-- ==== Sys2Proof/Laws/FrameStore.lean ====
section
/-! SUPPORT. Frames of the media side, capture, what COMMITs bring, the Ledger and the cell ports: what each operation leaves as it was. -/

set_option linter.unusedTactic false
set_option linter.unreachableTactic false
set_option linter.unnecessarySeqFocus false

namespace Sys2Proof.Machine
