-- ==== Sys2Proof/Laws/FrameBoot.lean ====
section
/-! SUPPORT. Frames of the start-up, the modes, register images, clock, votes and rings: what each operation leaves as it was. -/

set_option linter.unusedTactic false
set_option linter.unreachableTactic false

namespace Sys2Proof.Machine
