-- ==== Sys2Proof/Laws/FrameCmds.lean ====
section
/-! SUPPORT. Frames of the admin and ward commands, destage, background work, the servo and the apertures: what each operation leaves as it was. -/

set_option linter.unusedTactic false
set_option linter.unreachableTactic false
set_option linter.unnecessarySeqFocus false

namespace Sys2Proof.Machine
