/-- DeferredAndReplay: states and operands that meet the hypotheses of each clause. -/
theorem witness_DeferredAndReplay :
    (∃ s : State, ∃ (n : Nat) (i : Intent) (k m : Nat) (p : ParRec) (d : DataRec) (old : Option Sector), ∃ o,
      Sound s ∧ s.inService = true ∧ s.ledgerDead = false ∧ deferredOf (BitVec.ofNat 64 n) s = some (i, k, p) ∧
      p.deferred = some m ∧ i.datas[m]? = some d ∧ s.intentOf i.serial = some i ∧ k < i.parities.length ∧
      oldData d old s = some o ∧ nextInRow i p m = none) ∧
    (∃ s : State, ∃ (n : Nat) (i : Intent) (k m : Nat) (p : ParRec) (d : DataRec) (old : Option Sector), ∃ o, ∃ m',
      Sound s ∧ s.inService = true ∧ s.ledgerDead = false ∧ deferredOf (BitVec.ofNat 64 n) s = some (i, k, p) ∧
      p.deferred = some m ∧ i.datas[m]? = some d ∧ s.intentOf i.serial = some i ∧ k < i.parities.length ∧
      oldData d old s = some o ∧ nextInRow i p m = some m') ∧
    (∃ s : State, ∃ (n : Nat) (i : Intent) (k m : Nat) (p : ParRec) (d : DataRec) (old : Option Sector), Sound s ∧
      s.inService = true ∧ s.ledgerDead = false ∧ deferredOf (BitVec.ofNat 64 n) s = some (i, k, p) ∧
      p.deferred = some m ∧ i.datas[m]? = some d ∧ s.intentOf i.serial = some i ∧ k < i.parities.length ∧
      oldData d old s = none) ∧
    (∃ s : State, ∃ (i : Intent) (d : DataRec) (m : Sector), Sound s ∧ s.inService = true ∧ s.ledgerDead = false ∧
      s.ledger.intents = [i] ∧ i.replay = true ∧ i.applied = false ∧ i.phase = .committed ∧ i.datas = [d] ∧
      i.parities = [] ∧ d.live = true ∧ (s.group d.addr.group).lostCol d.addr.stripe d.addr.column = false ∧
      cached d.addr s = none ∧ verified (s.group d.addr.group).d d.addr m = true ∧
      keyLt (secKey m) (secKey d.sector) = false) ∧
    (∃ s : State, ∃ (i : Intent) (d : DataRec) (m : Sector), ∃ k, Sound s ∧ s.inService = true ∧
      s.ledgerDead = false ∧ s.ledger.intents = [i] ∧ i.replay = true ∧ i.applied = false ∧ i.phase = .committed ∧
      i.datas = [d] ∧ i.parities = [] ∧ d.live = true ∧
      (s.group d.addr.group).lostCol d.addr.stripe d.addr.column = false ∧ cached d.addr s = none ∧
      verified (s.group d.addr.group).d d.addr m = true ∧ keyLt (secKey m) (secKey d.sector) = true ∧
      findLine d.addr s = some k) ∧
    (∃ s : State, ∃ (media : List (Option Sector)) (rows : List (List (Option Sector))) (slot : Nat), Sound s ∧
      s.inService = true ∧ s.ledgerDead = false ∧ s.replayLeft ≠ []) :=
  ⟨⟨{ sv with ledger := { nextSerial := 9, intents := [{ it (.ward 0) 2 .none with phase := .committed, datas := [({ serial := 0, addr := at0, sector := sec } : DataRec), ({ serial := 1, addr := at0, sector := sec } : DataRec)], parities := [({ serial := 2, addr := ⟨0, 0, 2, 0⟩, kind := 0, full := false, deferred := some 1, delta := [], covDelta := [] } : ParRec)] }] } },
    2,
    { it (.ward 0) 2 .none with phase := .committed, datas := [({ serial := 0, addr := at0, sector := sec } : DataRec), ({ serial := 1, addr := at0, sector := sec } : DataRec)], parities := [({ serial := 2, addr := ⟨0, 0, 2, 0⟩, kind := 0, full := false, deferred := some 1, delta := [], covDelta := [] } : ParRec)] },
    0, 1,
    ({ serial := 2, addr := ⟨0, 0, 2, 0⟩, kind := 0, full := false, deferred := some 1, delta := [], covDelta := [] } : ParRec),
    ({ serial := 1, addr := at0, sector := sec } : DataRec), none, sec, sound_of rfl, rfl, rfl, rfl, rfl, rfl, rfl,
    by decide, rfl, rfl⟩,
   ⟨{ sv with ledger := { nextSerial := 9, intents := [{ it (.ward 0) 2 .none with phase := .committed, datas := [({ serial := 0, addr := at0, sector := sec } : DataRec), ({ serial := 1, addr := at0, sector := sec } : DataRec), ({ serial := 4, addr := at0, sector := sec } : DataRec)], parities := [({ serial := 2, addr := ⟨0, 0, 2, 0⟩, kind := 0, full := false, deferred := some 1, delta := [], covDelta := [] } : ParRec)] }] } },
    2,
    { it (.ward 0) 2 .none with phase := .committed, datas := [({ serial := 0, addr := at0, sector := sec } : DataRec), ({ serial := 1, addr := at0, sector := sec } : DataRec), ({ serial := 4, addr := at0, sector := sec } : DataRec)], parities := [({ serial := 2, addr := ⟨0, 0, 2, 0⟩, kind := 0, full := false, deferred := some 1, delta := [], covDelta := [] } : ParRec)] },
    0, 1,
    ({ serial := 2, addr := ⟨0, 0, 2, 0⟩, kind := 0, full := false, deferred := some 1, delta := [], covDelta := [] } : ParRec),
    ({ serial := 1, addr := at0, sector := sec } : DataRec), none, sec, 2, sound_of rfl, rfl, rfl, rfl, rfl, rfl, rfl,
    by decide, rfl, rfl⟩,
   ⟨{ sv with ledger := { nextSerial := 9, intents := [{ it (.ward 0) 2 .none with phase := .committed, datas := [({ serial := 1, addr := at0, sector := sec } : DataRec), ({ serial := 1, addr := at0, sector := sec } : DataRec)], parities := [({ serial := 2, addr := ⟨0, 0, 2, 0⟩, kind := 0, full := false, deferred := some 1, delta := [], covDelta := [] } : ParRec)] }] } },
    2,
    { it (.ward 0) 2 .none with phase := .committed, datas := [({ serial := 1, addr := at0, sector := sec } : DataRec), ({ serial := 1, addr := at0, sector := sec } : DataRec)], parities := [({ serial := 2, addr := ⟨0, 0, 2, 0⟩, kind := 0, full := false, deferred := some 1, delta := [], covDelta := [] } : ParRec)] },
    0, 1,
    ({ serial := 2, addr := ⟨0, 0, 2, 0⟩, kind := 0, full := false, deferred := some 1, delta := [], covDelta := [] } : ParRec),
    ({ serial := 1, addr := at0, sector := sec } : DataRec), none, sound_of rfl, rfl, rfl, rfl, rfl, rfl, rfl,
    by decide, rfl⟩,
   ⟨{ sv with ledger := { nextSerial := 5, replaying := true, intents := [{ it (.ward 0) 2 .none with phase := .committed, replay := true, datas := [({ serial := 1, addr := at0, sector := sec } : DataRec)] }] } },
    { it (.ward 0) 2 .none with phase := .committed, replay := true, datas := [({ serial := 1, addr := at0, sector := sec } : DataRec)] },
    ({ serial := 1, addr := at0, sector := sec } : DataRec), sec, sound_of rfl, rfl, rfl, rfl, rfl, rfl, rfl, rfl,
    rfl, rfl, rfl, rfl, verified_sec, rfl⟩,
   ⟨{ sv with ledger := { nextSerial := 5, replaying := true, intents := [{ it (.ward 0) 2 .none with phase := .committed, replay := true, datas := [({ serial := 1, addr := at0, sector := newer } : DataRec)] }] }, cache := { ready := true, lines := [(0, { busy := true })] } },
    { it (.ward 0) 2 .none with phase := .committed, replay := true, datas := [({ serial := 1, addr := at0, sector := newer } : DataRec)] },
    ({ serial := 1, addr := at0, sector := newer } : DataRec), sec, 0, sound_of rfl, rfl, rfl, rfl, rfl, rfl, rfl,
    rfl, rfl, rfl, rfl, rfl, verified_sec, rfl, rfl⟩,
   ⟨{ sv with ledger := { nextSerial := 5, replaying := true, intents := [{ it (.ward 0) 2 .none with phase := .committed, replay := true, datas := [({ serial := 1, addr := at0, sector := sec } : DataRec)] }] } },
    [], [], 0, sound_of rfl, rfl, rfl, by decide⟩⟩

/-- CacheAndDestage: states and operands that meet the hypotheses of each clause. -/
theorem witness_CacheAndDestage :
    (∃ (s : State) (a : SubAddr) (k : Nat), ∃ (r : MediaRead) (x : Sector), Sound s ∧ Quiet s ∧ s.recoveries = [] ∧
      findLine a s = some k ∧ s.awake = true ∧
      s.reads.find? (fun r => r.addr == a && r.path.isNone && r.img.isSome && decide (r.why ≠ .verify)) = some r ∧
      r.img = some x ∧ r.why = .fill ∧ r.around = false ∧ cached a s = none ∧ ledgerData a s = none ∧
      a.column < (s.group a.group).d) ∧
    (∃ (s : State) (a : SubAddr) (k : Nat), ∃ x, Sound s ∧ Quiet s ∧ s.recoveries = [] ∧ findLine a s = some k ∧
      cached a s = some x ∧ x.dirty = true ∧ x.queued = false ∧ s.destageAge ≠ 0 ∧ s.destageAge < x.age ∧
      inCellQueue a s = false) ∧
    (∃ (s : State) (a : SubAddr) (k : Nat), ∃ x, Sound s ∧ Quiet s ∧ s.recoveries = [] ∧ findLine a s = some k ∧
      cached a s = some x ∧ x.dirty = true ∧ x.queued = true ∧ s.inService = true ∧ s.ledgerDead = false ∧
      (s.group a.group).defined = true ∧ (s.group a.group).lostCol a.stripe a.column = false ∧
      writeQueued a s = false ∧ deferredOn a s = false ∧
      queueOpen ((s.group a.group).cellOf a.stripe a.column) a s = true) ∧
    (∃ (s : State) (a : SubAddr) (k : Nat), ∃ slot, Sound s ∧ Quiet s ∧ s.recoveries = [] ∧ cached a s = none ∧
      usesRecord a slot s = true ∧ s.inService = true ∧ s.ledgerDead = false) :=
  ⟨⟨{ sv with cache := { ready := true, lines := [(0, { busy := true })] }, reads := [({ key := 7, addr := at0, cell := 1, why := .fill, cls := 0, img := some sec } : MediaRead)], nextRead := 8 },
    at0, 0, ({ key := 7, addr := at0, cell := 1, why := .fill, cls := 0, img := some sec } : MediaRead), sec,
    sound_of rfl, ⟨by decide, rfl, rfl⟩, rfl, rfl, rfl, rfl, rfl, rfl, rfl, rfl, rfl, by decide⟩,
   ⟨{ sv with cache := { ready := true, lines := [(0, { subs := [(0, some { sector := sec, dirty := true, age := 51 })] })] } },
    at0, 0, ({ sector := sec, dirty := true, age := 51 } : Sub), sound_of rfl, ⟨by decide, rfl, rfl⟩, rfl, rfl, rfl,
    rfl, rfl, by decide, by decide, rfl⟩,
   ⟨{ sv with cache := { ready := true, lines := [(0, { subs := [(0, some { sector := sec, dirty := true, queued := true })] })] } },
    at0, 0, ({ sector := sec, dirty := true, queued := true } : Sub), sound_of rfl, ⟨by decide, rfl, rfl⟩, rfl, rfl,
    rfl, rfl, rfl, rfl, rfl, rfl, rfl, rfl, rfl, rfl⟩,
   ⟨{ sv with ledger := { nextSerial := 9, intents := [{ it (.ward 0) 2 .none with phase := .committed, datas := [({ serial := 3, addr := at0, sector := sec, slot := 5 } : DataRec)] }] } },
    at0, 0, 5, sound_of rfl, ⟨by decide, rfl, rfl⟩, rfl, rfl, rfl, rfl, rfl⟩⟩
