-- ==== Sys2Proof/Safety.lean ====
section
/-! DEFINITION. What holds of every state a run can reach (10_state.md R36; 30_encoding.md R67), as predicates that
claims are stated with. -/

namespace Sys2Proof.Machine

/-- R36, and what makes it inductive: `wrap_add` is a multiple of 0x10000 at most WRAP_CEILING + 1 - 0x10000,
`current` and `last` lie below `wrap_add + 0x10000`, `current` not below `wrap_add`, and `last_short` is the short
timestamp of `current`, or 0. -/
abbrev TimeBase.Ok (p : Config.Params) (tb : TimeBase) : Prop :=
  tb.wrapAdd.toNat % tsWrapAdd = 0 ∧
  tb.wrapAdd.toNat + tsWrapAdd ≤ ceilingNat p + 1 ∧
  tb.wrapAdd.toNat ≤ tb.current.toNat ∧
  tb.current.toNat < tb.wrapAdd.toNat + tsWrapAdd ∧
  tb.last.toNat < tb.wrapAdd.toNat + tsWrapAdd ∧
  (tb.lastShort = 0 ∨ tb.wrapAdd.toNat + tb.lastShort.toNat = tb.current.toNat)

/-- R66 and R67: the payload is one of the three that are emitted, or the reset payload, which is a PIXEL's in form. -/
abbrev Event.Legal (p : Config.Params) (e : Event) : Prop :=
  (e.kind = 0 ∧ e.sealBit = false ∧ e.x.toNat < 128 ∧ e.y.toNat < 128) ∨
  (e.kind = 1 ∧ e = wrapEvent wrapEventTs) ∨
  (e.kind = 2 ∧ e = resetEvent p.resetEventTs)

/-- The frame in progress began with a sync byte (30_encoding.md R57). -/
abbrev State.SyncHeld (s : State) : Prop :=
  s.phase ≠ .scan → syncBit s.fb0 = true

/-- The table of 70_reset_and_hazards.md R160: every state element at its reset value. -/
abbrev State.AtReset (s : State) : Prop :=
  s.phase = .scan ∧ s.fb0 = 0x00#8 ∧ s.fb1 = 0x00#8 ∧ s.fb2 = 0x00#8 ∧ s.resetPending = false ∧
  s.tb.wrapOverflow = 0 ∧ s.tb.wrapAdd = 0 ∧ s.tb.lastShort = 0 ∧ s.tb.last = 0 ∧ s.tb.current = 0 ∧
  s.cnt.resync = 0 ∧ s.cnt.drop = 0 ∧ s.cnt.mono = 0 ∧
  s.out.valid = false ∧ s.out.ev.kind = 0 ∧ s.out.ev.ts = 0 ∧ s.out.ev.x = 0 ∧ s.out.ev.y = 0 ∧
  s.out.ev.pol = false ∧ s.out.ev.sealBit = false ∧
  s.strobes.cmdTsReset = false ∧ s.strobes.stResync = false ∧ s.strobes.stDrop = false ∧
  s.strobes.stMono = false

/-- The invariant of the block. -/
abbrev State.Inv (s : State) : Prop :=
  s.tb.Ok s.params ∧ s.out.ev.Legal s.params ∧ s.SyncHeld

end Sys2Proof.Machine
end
-=-=-
Read through the entries and copy every line that includes "nextInRow".

OUTPUT BELOW
      oldData d old s = some o ∧ nextInRow i p m = none) ∧
      oldData d old s = some o ∧ nextInRow i p m = some m') ∧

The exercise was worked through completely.